Starting at the line below holding "theorem answerJoin_roster (s" and stopping at the line holding "simp [presentQueued, joinerRecorded, raiseAlert]", print every line exactly, both ends included, and leave the rest out.

═══ Dataset content

-- ==== Sys2Proof/Proofs/JoinDispatches.lean ====
section
/-! JOIN_DISPATCH, block by block (R65, R66, R109 to R112, R119, R163, R168). -/

namespace Sys2Proof.Machine

variable {s t u : State} {x c i : Nat} {a : Advertisement} {r : PathRecord} {p : Probe} {w : Window}

/-! ### The Roster Unit (R163) -/

theorem exec_joinDispatch {y : Received} {g : Nat} {b : Bool} {rest : List Received}
    (hs : s.loop.receive = y :: rest) (hy : y.payload = .join g b) :
    exec .joinDispatch s = .next (takeJoin y.originator (recordedAdvert g b) (dispatched s)) := by
  have harm : exec .joinDispatch s = execJoinDispatch s := rfl
  rw [harm, execJoinDispatch,
    dispatchOldest_of_act hs (f := takeJoin y.originator (recordedAdvert g b)) (by simp only [hy])]

theorem answerJoin_roster (s : State) : (answerJoin s).roster = { s.roster with
    presentRequest := s.roster.presentRequest || (s.roster.joined && !presentQueued s) } := by
  have hset {y : Bool} (h : y = s.roster.presentRequest) : s.roster = { s.roster with presentRequest := y } := by rw [h]
  rw [answerJoin, presentWaits]
  split
  · rename_i hanswers
    rw [Bool.and_eq_true, Bool.not_eq_true', Bool.or_eq_false_iff] at hanswers
    obtain ⟨hjoined, hrequest, hqueued⟩ := hanswers
    rw [hjoined, hqueued]
    simp
  · rename_i hsilent
    refine hset ?_
    cases hrequest : s.roster.presentRequest with
    | true => exact Bool.true_or _
    | false =>
      rw [hrequest, Bool.false_or] at hsilent
      rw [Bool.false_or, Bool.eq_false_iff]
      exact hsilent

/-- The joiner's entry with the grade and the batching permission that follow. -/
def joinerRecorded (x : Nat) (a : Advertisement) (s : State) : State :=
  raiseAlert .roster (recompute (recordAdvert x a s))

theorem joinRoster_fields (x : Nat) (a : Advertisement) (s : State) :
    (joinRoster x a s).roster = (answerJoin (joinerRecorded x a s)).roster ∧
    (joinRoster x a s).ctl = (joinerRecorded x a s).ctl ∧
    (joinRoster x a s).probes = (recompute (recordAdvert x a s)).probes := by
  unfold joinRoster
  dsimp only
  split
  · exact ⟨rfl, by simp [joinerRecorded], by simp [raiseAlert]⟩
  · exact ⟨by simp [joinerRecorded], by simp [joinerRecorded], by simp [raiseAlert]⟩

theorem joinRoster_roster (x : Nat) (a : Advertisement) (s : State) : (joinRoster x a s).roster = { s.roster with
    entries := (recordAdvert x a s).roster.entries
    grade := loopGradeOf (recordAdvert x a s).roster.entries
    batching := batchingOf (recordAdvert x a s).roster.entries
    presentRequest := s.roster.presentRequest || (s.roster.joined && !presentQueued s) } := by
  have hqueued : presentQueued (joinerRecorded x a s) = presentQueued s := by
    simp [presentQueued, joinerRecorded, raiseAlert]
  have hrecorded : (joinerRecorded x a s).roster = (recompute (recordAdvert x a s)).roster := rfl
  rw [(joinRoster_fields x a s).1, answerJoin_roster, hqueued, hrecorded, recompute_roster, recordAdvert_roster]

theorem alertSet_joinRoster (k : Alert) : (joinRoster x a s).ctl.alertSet k = (s.ctl.alertSet k ||
    (k == .grade && (joinRoster x a s).roster.grade != s.roster.grade) || k == .roster) := by
  rw [(joinRoster_fields x a s).2.1, joinerRecorded, alertSet_raiseAlert, alertSet_recompute, joinRoster_roster,
    recordAdvert_ctl, recordAdvert_roster]

theorem joinRoster_queue (x : Nat) (a : Advertisement) (s : State) :
    (joinRoster x a s).ctl.queue = s.ctl.queue ∧ (joinRoster x a s).ctl.reportNumber = s.ctl.reportNumber := by
  rw [(joinRoster_fields x a s).2.1, joinerRecorded, raiseAlert]
  simp only [State.setCtl_fields]
  rw [recompute_ctl_alerts, recordAdvert_ctl]
  exact ⟨rfl, rfl⟩

theorem joinRoster_probes (x : Nat) (a : Advertisement) (s : State) : (joinRoster x a s).probes = { s.probes with
    slots := s.probes.slots.map fun o => o.map fun p =>
      if p.phase = .driving ∧ (joinRoster x a s).roster.grade < s.roster.grade then { p with lowGrade := true }
      else p } := by
  rw [(joinRoster_fields x a s).2.2, recompute_probes, joinRoster_roster, recordAdvert_probes, recordAdvert_roster]

/-! ### The Window Unit (R109 to R112) -/

/-- The Window Unit once it has taken a JOIN of another station. -/
def WindowUnit.joinedBy (own x : Nat) (y : WindowUnit) : WindowUnit :=
  { y with
    list := windowsLosing own (· == x) (y.list.filter fun w => w.serial.opener != x)
    requests := (y.requests.filter fun q => q.payload.kind == 4 ||
        (serialsOf x y.list).all fun a => q.payload.windowSerial != some a) ++
      (y.list.filter fun w => w.serial.opener == own && (w.state == .opened || w.state == .settling) &&
        !w.announcedIn y.requests).map reannouncement }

══════

Task output –
theorem answerJoin_roster (s : State) : (answerJoin s).roster = { s.roster with
    presentRequest := s.roster.presentRequest || (s.roster.joined && !presentQueued s) } := by
  have hset {y : Bool} (h : y = s.roster.presentRequest) : s.roster = { s.roster with presentRequest := y } := by rw [h]
  rw [answerJoin, presentWaits]
  split
  · rename_i hanswers
    rw [Bool.and_eq_true, Bool.not_eq_true', Bool.or_eq_false_iff] at hanswers
    obtain ⟨hjoined, hrequest, hqueued⟩ := hanswers
    rw [hjoined, hqueued]
    simp
  · rename_i hsilent
    refine hset ?_
    cases hrequest : s.roster.presentRequest with
    | true => exact Bool.true_or _
    | false =>
      rw [hrequest, Bool.false_or] at hsilent
      rw [Bool.false_or, Bool.eq_false_iff]
      exact hsilent

/-- The joiner's entry with the grade and the batching permission that follow. -/
def joinerRecorded (x : Nat) (a : Advertisement) (s : State) : State :=
  raiseAlert .roster (recompute (recordAdvert x a s))

theorem joinRoster_fields (x : Nat) (a : Advertisement) (s : State) :
    (joinRoster x a s).roster = (answerJoin (joinerRecorded x a s)).roster ∧
    (joinRoster x a s).ctl = (joinerRecorded x a s).ctl ∧
    (joinRoster x a s).probes = (recompute (recordAdvert x a s)).probes := by
  unfold joinRoster
  dsimp only
  split
  · exact ⟨rfl, by simp [joinerRecorded], by simp [raiseAlert]⟩
  · exact ⟨by simp [joinerRecorded], by simp [joinerRecorded], by simp [raiseAlert]⟩

theorem joinRoster_roster (x : Nat) (a : Advertisement) (s : State) : (joinRoster x a s).roster = { s.roster with
    entries := (recordAdvert x a s).roster.entries
    grade := loopGradeOf (recordAdvert x a s).roster.entries
    batching := batchingOf (recordAdvert x a s).roster.entries
    presentRequest := s.roster.presentRequest || (s.roster.joined && !presentQueued s) } := by
  have hqueued : presentQueued (joinerRecorded x a s) = presentQueued s := by
    simp [presentQueued, joinerRecorded, raiseAlert]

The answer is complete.